theorem State.hrdy_iff (s : State) : s.hrdy = true ↔ s.rstnLow = false ∧ s.mode = .running ∧
    (tagIndices.filter fun t => (s.request t).isSome).length + s.responses.length < 16 := by
  simp [State.hrdy, s.outstandingCount_eq, Config.portRoom, and_assoc]

/-- Settles O11: HRDY as its three conditions, and the port checks in their order. -/
theorem portAcceptsOrAnswers : Obligations.PortAcceptsOrAnswers := by
  unfold Obligations.PortAcceptsOrAnswers
  intro s
  refine ⟨s.hrdy_iff, fun t a beats n h₁ h₈ hn => ⟨fun low => ?_, fun detail high hdetail => ?_⟩⟩
  · subst hn
    have ok := beatsOk_of_le h₁ h₈
    rw [exec_hostWrite ok, exec_hostRead ok]
    exact ⟨congrArg Host.Outcome.next (State.acceptRequest_low (s := s.quiet) low ..),
      congrArg Host.Outcome.next (State.acceptRequest_low (s := s.quiet) low ..)⟩
  · subst hn
    have ok := beatsOk_of_le h₁ h₈
    have fails : s.quiet.portCheck t a beats.length = some detail := by
      rw [State.portCheck_eq]
      split at hdetail
      · next hw => rw [if_pos (by exact hw), hdetail]
      · next hw =>
        rw [if_neg (by exact hw)]
        split at hdetail
        · next ha => rw [if_pos ha, hdetail]
        · next ha => rw [if_neg ha, if_pos (Option.isSome_iff_ne_none.2 (by exact hdetail.1)), hdetail.2]
    rw [exec_hostWrite ok, exec_hostRead ok]
    exact ⟨congrArg Host.Outcome.next (State.acceptRequest_fault (s := s.quiet) (p := .write beats) high fails _),
      congrArg Host.Outcome.next (State.acceptRequest_fault (s := s.quiet) (p := .read beats.length) high fails _)⟩

/-! ## Answers -/

/-- An outstanding request is answered: its entry is emptied and its response joins the list (R141, R148). -/
theorem State.answer_of_some {s : State} {t : Tag} {r : Request} (h : s.request t = some r) (code : RespCode)
    (data : Option (List Byte)) :
    s.answer t code data = { s with table := s.table.set t none, responses := s.responses ++ [⟨t, code, data⟩] } := by
  unfold State.answer
  rw [h]
  rfl

theorem State.answerRead_of_some {s : State} {t : Tag} {r : Request} (h : s.request t = some r) (line : LineImage) :
    s.answerRead t line =
      { s with table := s.table.set t none, responses := s.responses ++ [⟨t, .ok, some (r.readData line)⟩] } := by
  unfold State.answerRead
  rw [h]
  exact State.answer_of_some h ..

theorem State.table_set_request {s : State} {t : Tag} {r : Option Request} (h : s.request t = r) :
    s.table.set t r = s.table := by
  rw [← h]
  exact Vector.set_getElem_self _

/-- A request that was just accepted and is answered in the same happening leaves the table as it was. -/
theorem State.answer_fresh {s u : State} {t : Tag} {r : Request} (free : s.request t = none)
    (table : u.table = s.table.set t (some r)) (code : RespCode) (data : Option (List Byte)) :
    u.answer t code data = { u with table := s.table, responses := u.responses ++ [⟨t, code, data⟩] } := by
  have entry : u.request t = some r := by simp [State.request, table]
  rw [State.answer_of_some entry, table, Vector.set_set, State.table_set_request free]

theorem State.answerRead_fresh {s u : State} {t : Tag} {r : Request} (free : s.request t = none)
    (table : u.table = s.table.set t (some r)) (line : LineImage) :
    u.answerRead t line =
      { u with table := s.table, responses := u.responses ++ [⟨t, .ok, some (r.readData line)⟩] } := by
  have entry : u.request t = some r := by simp [State.request, table]
  unfold State.answerRead
  rw [entry]
  exact State.answer_fresh free table ..

/-! ## Admission -/

/-- A write that passes every step of admission is admitted (R36 to R43). -/
theorem State.verdict_of_admits {s : State} {r : Request} {m : AdmittedMode} (h : s.admits r m) :
    s.verdict r = .admitted m := by
  obtain ⟨live, healthy, unerased, unlocked, region, covers⟩ := h
  obtain ⟨e, he, hm⟩ := Option.map_eq_some_iff.mp region
  unfold State.verdict
  simp only [live, healthy, unerased, he]
  cases m <;> simp only at hm <;> simp [hm, unlocked, covers]

/-- The first step of admission that stops a write answers it (R36 to R38, R41 to R43). -/
theorem State.verdict_answered {s : State} {r : Request} {code : RespCode}
    (h : if (s.die r.line.die).isOffline then code = .fault .dieOffline
      else if (s.block r.line.global).health = .failed then code = .fault .blockFailed
      else if (s.block r.line.global).erase ≠ .none then False
      else match (s.regionOf r.line.global).map RegionEntry.mode with
        | none => code = .refused .noRegion
        | some .readOnly => code = .refused .readOnly
        | some _ =>
          if (s.block r.line.global).lock = .shut then code = .refused .locked
          else r.coversNothing = true ∧ code = .ok) : s.verdict r = .answered code := by
  unfold State.verdict
  dsimp only
  split at h
  · next ho => rw [if_pos ho, h]
  · next ho =>
    rw [if_neg ho]
    split at h
    · next hf => rw [if_pos hf, h]
    · next hf =>
      rw [if_neg hf]
      split at h
      · exact h.elim
      · next he =>
        rw [if_neg fun k => he k.1]
        cases hr : s.regionOf r.line.global with
        | none => simp only [hr, Option.map_none] at h; rw [h]
        | some e =>
          simp only [hr, Option.map_some] at h
          cases hm : e.mode with
          | readOnly => simp only [hm] at h ⊢; rw [h]
          | combine | appendOnce =>
            simp only [hm] at h ⊢
            split at h
            · next hl => rw [if_pos hl, h]
            · next hl => rw [if_neg hl, if_pos h.1, h.2]

/-- Settles O12: the write is answered in the happening of its acceptance, so that the table stands. -/
theorem writeAnsweredByAdmission : Obligations.WriteAnsweredByAdmission := by
  unfold Obligations.WriteAnsweredByAdmission
  intro t a beats s h r b code hcode
  obtain ⟨-, -, -, -, -, -, free⟩ := id h
  rw [exec_hostWrite_of_accepts h]
  have verdict : (s.quiet.setRequest t (some r)).verdict r = .answered code :=
    State.verdict_answered (s := s.quiet.setRequest t (some r)) hcode
  unfold State.writeArrives
  rw [verdict]
  exact congrArg Host.Outcome.next (State.answer_fresh (u := s.quiet.setRequest t (some r)) free rfl code none)

/-- Every outstanding request stands before one accepted now (R138). -/
theorem State.order_lt_accepted {s : State} (a : BitVec 27) (p : Payload) (t' : Tag) (r' : Request)
    (h : s.request t' = some r') : r'.order < (s.accepted a p).order := State.order_lt_nextOrder h

/-- Settles O13: admission step 4 sends the write to the hold list of its block. -/
theorem writeHeldByErase : Obligations.WriteHeldByErase := by
  unfold Obligations.WriteHeldByErase
  intro t a beats s h r b live healthy erasing
  refine ⟨?_, s.order_lt_accepted a (.write beats)⟩
  rw [exec_hostWrite_of_accepts h]
  have verdict : (s.quiet.setRequest t (some r)).verdict r = .held := by
    unfold State.verdict
    dsimp only
    rw [if_neg (by exact ne_of_eq_of_ne live nofun), if_neg (by exact ne_of_eq_of_ne healthy nofun)]
    exact if_pos ⟨erasing, rfl⟩
  unfold State.writeArrives
  rw [verdict]
  rfl

end Sys2Proof.Machine
end

section
/-! Read service at acceptance: the read steps do not look at the entry of the read itself, the newest image under the
law of the line buffers, and what each course leaves (chapter 3). -/

namespace Sys2Proof.Machine

open Sys2Proof

/-! ## What an accepted request does not change -/

theorem State.isWrite_setRequest_of_ne (s : State) {t x : Tag} (r : Option Request) (h : t ≠ x) :
    (s.setRequest t r).isWrite x = s.isWrite x := by
  simp [State.isWrite, h]

theorem State.isForLine_setRequest_of_ne (s : State) {t x : Tag} (r : Option Request) (l : LineAddr) (h : t ≠ x) :
    (s.setRequest t r).isForLine l x = s.isForLine l x := by
  simp [State.isForLine, h]

theorem any_congr_of_mem {α : Type} {l : List α} {p q : α → Bool} (h : ∀ x ∈ l, p x = q x) : l.any p = l.any q := by
  induction l with
  | nil => rfl
  | cons x xs ih =>
    rw [List.any_cons, List.any_cons, h x List.mem_cons_self, ih fun y hy => h y (List.mem_cons_of_mem _ hy)]

/-- Whether a write of the line waits does not depend on a tag outside the wait list. -/
theorem State.writeWaits_setRequest {s : State} {t : Tag} (r : Option Request) (l : LineAddr) (h : t ∉ s.waitList) :
    (s.setRequest t r).writeWaits l = s.writeWaits l :=
  any_congr_of_mem fun x hx => by
    have hne : t ≠ x := fun e => h (e ▸ hx)
    rw [s.isWrite_setRequest_of_ne r hne, s.isForLine_setRequest_of_ne r l hne]

theorem State.writeHeldInBlock_setRequest {s : State} {t : Tag} (r : Option Request) (l : LineAddr)
    (h : t ∉ (s.block l.global).holdList) : (s.setRequest t r).writeHeldInBlock l = s.writeHeldInBlock l :=
  any_congr_of_mem fun x hx => by
    have hne : t ≠ x := fun e => h (e ▸ hx)
    rw [s.isWrite_setRequest_of_ne r hne, s.isForLine_setRequest_of_ne r l hne]

theorem State.laterReadCourse_setRequest {s : State} {t : Tag} (q : Option Request) (r : Request)
    (h : t ∉ (s.block r.line.global).holdList) : (s.setRequest t q).laterReadCourse r = s.laterReadCourse r := by
  unfold State.laterReadCourse
  rw [State.writeHeldInBlock_setRequest q r.line h]
  rfl

/-- The read steps place an accepted read as the state before its acceptance gives. -/
theorem State.readCourse_accepted {s : State} {t : Tag} {r : Request} (h : s.tagFree t r.line) :
    (s.quiet.setRequest t (some r)).readCourse r = s.readCourse r := by
  unfold State.readCourse
  rw [State.writeWaits_setRequest (s := s.quiet) _ _ h.1, State.laterReadCourse_setRequest (s := s.quiet) _ _ h.2]
  rfl

theorem State.readArrives_of_course {s : State} {t : Tag} {r : Request} {c : ReadCourse} (h : s.readCourse r = c)
    (hc : c ≠ .array) : s.readArrives t r = s.takeRead t r c := by
  unfold State.readArrives
  rw [h]
  cases c <;> first | rfl | exact absurd rfl hc

theorem State.readArrives_array {s : State} {t : Tag} {r : Request} (h : s.readCourse r = .array) :
    s.readArrives t r = (s.queueArrayRead t).arbitrate r.line.die := by
  unfold State.readArrives
  rw [h]

/-- An accepted read takes the course the read steps give. -/
theorem exec_hostRead_of_course {t : Tag} {a : BitVec 27} {n : Nat} {s : State} {c : ReadCourse}
    (h : s.accepts t a n) (free : s.tagFree t (s.newRead a n).line) (hc : s.readCourse (s.newRead a n) = c)
    (array : c ≠ .array) :
    exec (.hostRead t a n) s =
      .next ((s.quiet.setRequest t (some (s.newRead a n))).takeRead t (s.newRead a n) c) := by
  rw [exec_hostRead_of_accepts h, State.readArrives_of_course ((State.readCourse_accepted free).trans hc) array]

/-! ## The read steps -/

theorem State.readCourse_of_later {s : State} {r : Request} (h : s.writeWaits r.line = false) :
    s.readCourse r = s.laterReadCourse r := if_neg (by simp [h])

/-- Past the held lists and the hold list a read is answered from an image, or goes to the array (R60 to R64). -/
theorem State.laterReadCourse_past {s : State} {r : Request} (loading : s.loadingBuffer r.line = none)
    (erase : (s.block r.line.global).erase = .none) :
    s.laterReadCourse r =
      match s.newestImage r.line with
      | some image => .answered image
      | none =>
        if (s.block r.line.global).clean then .answered erasedLine
        else if (s.die r.line.die).isOffline then .offline
        else .array := by
  have held : (if s.writeHeldInBlock r.line then none else s.loadingBuffer r.line) = none := by
    rw [loading, ite_self]
  unfold State.laterReadCourse
  rw [held]
  exact (if_neg fun k => k.1 erase).trans rfl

▶ _INSTRUCTIONS TO FOLLOW_
From the line that has "u.responses ++ [⟨t, .ok, some" through the line that has "(R36 to R43). -/", copy every line exactly as it appears above, and leave out all others.

▶ _ANSWER SECTION_
      { u with table := s.table, responses := u.responses ++ [⟨t, .ok, some (r.readData line)⟩] } := by
  have entry : u.request t = some r := by simp [State.request, table]
  unfold State.answerRead
  rw [entry]
  exact State.answer_fresh free table ..

/-! ## Admission -/

/-- A write that passes every step of admission is admitted (R36 to R43). -/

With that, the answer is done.